Department of Computer Science, University of Helsinki, Helsinki, Finland.
School of Computing, Montana State University, Bozeman, Montana, USA.
J Comput Biol. 2022 Nov;29(11):1252-1267. doi: 10.1089/cmb.2022.0257. Epub 2022 Oct 18.

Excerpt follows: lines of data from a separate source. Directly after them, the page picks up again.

-- ==== Sys2Proof/WellFormed.lean ====
section
/-! DEFINITION. Which terms of `Instr` are a packet of CMD. Every field of every constructor but one takes every value of
its type in the encoding (30_encoding.md R93); the one relation between fields is the length of SM_CREATE_B's table (R92). -/

namespace Sys2Proof

/-- How many count words a SM_CREATE_B packet with symbol count `nsym` carries: `nsym` if `2 <= nsym <= 2048`, else none (R92). -/
def smCreateBCounts (nsym : Word) : Nat :=
  if 2 ≤ nsym.toNat ∧ nsym.toNat ≤ 2048 then nsym.toNat else 0

/-- The instruction is one that a packet of CMD can express. -/
def Instr.wellFormed : Instr → Bool
  | .smCreateB _ nsym counts => counts.length == smCreateBCounts nsym
  | .nop | .reset | .rdCsr _ | .encInit | .encDone | .encBit _ _ | .encSym _ _ | .encBits _ _ | .decInit | .decDone
  | .decBit _ | .decSym _ | .decBits _ | .bmInit _ | .smCreate _ _ | .smReset _ | .icConfig _ _ _ | .icInit _
  | .icCompress _ _ _ _ | .icDecompress _ _ _ | .icGetK _ => true

end Sys2Proof
end

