-- ==== Sys2Proof/Machine/Encoder.lean ====
section
/-! DEFINITION. The encoder commands ENC_INIT, ENC_BIT, ENC_SYM, ENC_BITS, ENC_DONE (40_encoder.md R120 to R125). `codeBit`
and `codeSym` are the pseudocode of R122 and R123 on a model, which the integer compressor also applies to its private
models (43_integer_compressor.md R200). -/

namespace Sys2Proof.Machine

/-- x of R122 and R152: P0 * (LENGTH >> 13). -/
def bitSplit (m : BitModel) (s : State) : Nat := m.p0.toNat * (s.length.toNat >>> BM_LENGTH_SHIFT)

/-- The interval arithmetic of ENC_BIT, before the renormalisation (R122). -/
def encBitNarrow (m : BitModel) (bit : BitVec 1) (s : State) : Res Unit :=
  let x := bitSplit m s
  if bit = 0#1 then .ok () (s.setLength (u32 x))
  else (addBase x s).bind fun _ s => .ok () (s.setLength (u32 (s.length.toNat - x)))

/-- EncBit(m, bit) (R122): the updated model and the state. -/
def codeBit (m : BitModel) (bit : BitVec 1) (s : State) : Res BitModel :=
  (encBitNarrow m bit s).bind fun _ s => (encNormalize s).bind fun _ s => .ok (bmObserve bit m) s

/-- l of R123 and R153: LENGTH >> 15. -/
def symUnit (s : State) : Nat := s.length.toNat >>> DM_LENGTH_SHIFT

/-- The upper end of symbol `sym`'s sub-interval: the old LENGTH for the last symbol, else DIST[sym+1] * l (R123, R153). -/
def symUpper (m : SymModel) (sym : Nat) (s : State) : Res Nat :=
  if sym + 1 = m.nsym then .ok s.length.toNat s
  else (lookup m.dist (sym + 1) s).bind fun d s => .ok (d.toNat * symUnit s) s

/-- The interval arithmetic of ENC_SYM, before the renormalisation (R123). -/
def encSymNarrow (m : SymModel) (sym : Nat) (s : State) : Res Unit :=
  (lookup m.dist sym s).bind fun d s =>
    (symUpper m sym s).bind fun upper s =>
      let x := d.toNat * symUnit s
      (addBase x s).bind fun _ s => .ok () (s.setLength (u32 (upper - x)))

/-- EncSym(m, sym) (R123): the updated model and the state. -/
def codeSym (m : SymModel) (sym : Nat) (s : State) : Res SymModel :=
  (encSymNarrow m sym s).bind fun _ s => (encNormalize s).bind fun _ s => .ok (smObserve sym m) s

/-- ENC_INIT (R121). -/
def execEncInit (s : State) : Host.Outcome State Fault Refusal :=
  ((check (s.mode = .idle) .modeError Instr.encInit.commandWord s).bind fun _ s =>
    .ok 0#32 ((((s.setBase 0#32).setLength (u32 AC_MAX_LENGTH)).setStage false s.cache 0#32).setMode .enc)).finish

/-- ENC_BIT bit, slot (R122). -/
def execEncBit (bit : BitVec 1) (slot : BitVec 16) (s : State) : Host.Outcome State Fault Refusal :=
  ((check (s.mode = .enc) .modeError (Instr.encBit bit slot).commandWord s).bind fun _ s =>
    (useBm slot s).bind fun m s =>
      (codeBit m bit s).bind fun m s => .ok 0#32 (putBm slot m s)).finish

/-- ENC_SYM slot, symbol (R123). -/
def execEncSym (slot : BitVec 16) (symbol : Word) (s : State) : Host.Outcome State Fault Refusal :=
  ((check (s.mode = .enc) .modeError (Instr.encSym slot symbol).commandWord s).bind fun _ s =>
    (useSm slot s).bind fun m s =>
      (check (symbol.toNat < m.nsym) .operandRange symbol s).bind fun _ s =>
        (codeSym m symbol.toNat s).bind fun m s => .ok 0#32 (putSm slot m s)).finish

/-- ENC_BITS n, value (R124). -/
def execEncBits (n : BitVec 8) (value : Word) (s : State) : Host.Outcome State Fault Refusal :=
  ((check (s.mode = .enc) .modeError (Instr.encBits n value).commandWord s).bind fun _ s =>
    (check (legalBitCount n) .operandRange (smallWord n) s).bind fun _ s =>
      (check (fitsBits n value) .operandRange value s).bind fun _ s =>
        (encDirect n.toNat value.toNat s).bind fun _ s => .ok 0#32 s).finish

/-- The flush of ENC_DONE: the offset, the shortened LENGTH and the number of zero bytes (R125). -/
def flushInterval (s : State) : Res Unit :=
  if 2 * AC_MIN_LENGTH < s.length.toNat then
    (addBase 0x01000000 s).bind fun _ s =>
      (encRenorm (s.setLength 0x00800000#32)).bind fun _ s => emitZeros 3 s
  else
    (addBase 0x00800000 s).bind fun _ s =>
      (encRenorm (s.setLength 0x00008000#32)).bind fun _ s => emitZeros 2 s

/-- The end of ENC_DONE: MODE <- IDLE, and BASE and LENGTH have no value: free values (R125, notes/assumptions/3.md). -/
def closeEncoder (s : State) : State :=
  (((s.setMode .idle).setBase (Config.freeWord s.freeCount)).setLength (Config.freeWord (s.freeCount + 1))).setFree
    (s.freeCount + 2)

/-- ENC_DONE (R125). -/
def execEncDone (s : State) : Host.Outcome State Fault Refusal :=
  ((check (s.mode = .enc) .modeError Instr.encDone.commandWord s).bind fun _ s =>
    (flushInterval s).bind fun _ s => .ok 0#32 (closeEncoder (flushStage s))).finish

end Sys2Proof.Machine
end

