theorem DecodedTo.room {v l : Nat} {s t : State} (h : DecodedTo v l (renormCount l) s t) (h1 : 1 ≤ l) (h2 : l < 2 ^ 32) :
    2 ^ 24 ≤ t.length.toNat := by
  rw [h.2.1]
  exact (renormCount_spec l h1 h2).1

/-- A flat digit read back (R157): the quotient, its renormalisation, then the range check. -/
theorem decDirectStep_spec (n : Nat) (s : State) (hl : 1 ≤ s.length.toNat >>> n) :
    (renormCount (s.length.toNat >>> n) ≤ s.bin.length ∧
      ∃ t, DecodedTo (s.value.toNat % (s.length.toNat >>> n)) (s.length.toNat >>> n)
          (renormCount (s.length.toNat >>> n)) s t ∧
        decDirectStep n s =
          if s.value.toNat / (s.length.toNat >>> n) < 2 ^ n then .ok (s.value.toNat / (s.length.toNat >>> n)) t
          else .raise .streamCorruption (u32 (s.value.toNat / (s.length.toNat >>> n))) t) ∨
    (s.bin.length < renormCount (s.length.toNat >>> n) ∧
      ∃ t, decDirectStep n s = .raise .streamExhausted 0#32 t ∧ t.bin = [] ∧ DecFrame s t) := by
  have hL := s.length.isLt
  have hV := s.value.isLt
  have hs : (s.length >>> n).toNat = s.length.toNat >>> n := BitVec.toNat_ushiftRight _ _
  have hlt : s.length.toNat >>> n < 2 ^ 32 := by
    rw [← hs]
    exact (s.length >>> n).isLt
  have hu : u32 (s.length.toNat >>> n) = s.length >>> n := by
    apply BitVec.eq_of_toNat_eq
    rw [← hs]
    simp [u32, hs]
    omega
  have hnz : ¬(s.length >>> n) = 0#32 := fun h => by
    rw [h] at hs
    have h0 : (0#32).toNat = 0 := rfl
    omega
  have hmod : s.value.toNat - s.value.toNat / (s.length.toNat >>> n) * (s.length.toNat >>> n) =
      s.value.toNat % (s.length.toNat >>> n) := by
    have h1 := Nat.div_add_mod s.value.toNat (s.length.toNat >>> n)
    rw [Nat.mul_comm] at h1
    omega
  unfold decDirectStep
  simp only [State.setLength_length, State.setLength_value, hnz, if_false, hs, hmod]
  have h := decNormalize_narrowed (s.value.toNat % (s.length.toNat >>> n)) (s.length.toNat >>> n) s
    ((s.setLength (s.length >>> n)).setValue (u32 (s.value.toNat % (s.length.toNat >>> n)))) hl hlt
    (Nat.lt_of_le_of_lt (Nat.mod_le _ _) hV) (by rw [hu]; rfl)
  rcases h with ⟨k, t, e, d⟩ | ⟨k, t, e, d⟩
  · refine .inl ⟨k, t, d, ?_⟩
    rw [e]
    simp only [Res.bind_ok, check]
    split <;> rfl
  · refine .inr ⟨k, t, ?_, d⟩
    rw [e]
    rfl

end Sys2Proof.Machine
end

Minimum flow decomposition (MFD) is an NP-hard problem asking to decompose a network flow into a minimum set of paths (together with associated weights). Variants of it are powerful models in multiassembly problems in Bioinformatics, such as RNA assembly. Owing to its hardness, practical multiassembly tools either use heuristics or solve simpler, polynomial time-solvable versions of the problem, which may yield solutions that are not minimal or do not perfectly decompose the flow. Here, we provide the first fast and exact solver for MFD on acyclic flow networks, based on Integer Linear Programming (ILP). Key to our approach is an encoding of the exponentially many solution paths using only a number of variables. We also extend our ILP formulation to many practical variants, such as incorporating longer or paired-end reads, or minimizing flow errors. On both simulated and real-flow splicing graphs, our approach solves instance in <13 seconds. We hope that our formulations can lie at the core of future practical RNA assembly tools. Our implementations are freely available on Github.
最小流量分解(MFD)是一个 NP 难问题,要求将网络流量分解为最小的路径集(以及相关的权重)。它的变体是生物信息学中多组装问题的强大模型,如 RNA 组装。由于其难度,实际的多组装工具要么使用启发式方法,要么解决问题的更简单、多项式时间可解的版本,这可能导致非最小或不完全分解流量的解决方案。在这里,我们提供了第一个基于整数线性规划(ILP)的无环流量网络上的 MFD 快速精确求解器。我们方法的关键是使用仅少数变量对指数数量的解路径进行编码。我们还将我们的 ILP 公式扩展到许多实际变体,例如合并更长或配对末端读取,或最小化流量误差。在模拟和真实流量拼接图上,我们的方法在 <13 秒内解决了实例。我们希望我们的配方可以成为未来实用的 RNA 组装工具的核心。我们的实现可以在 Github 上免费获得。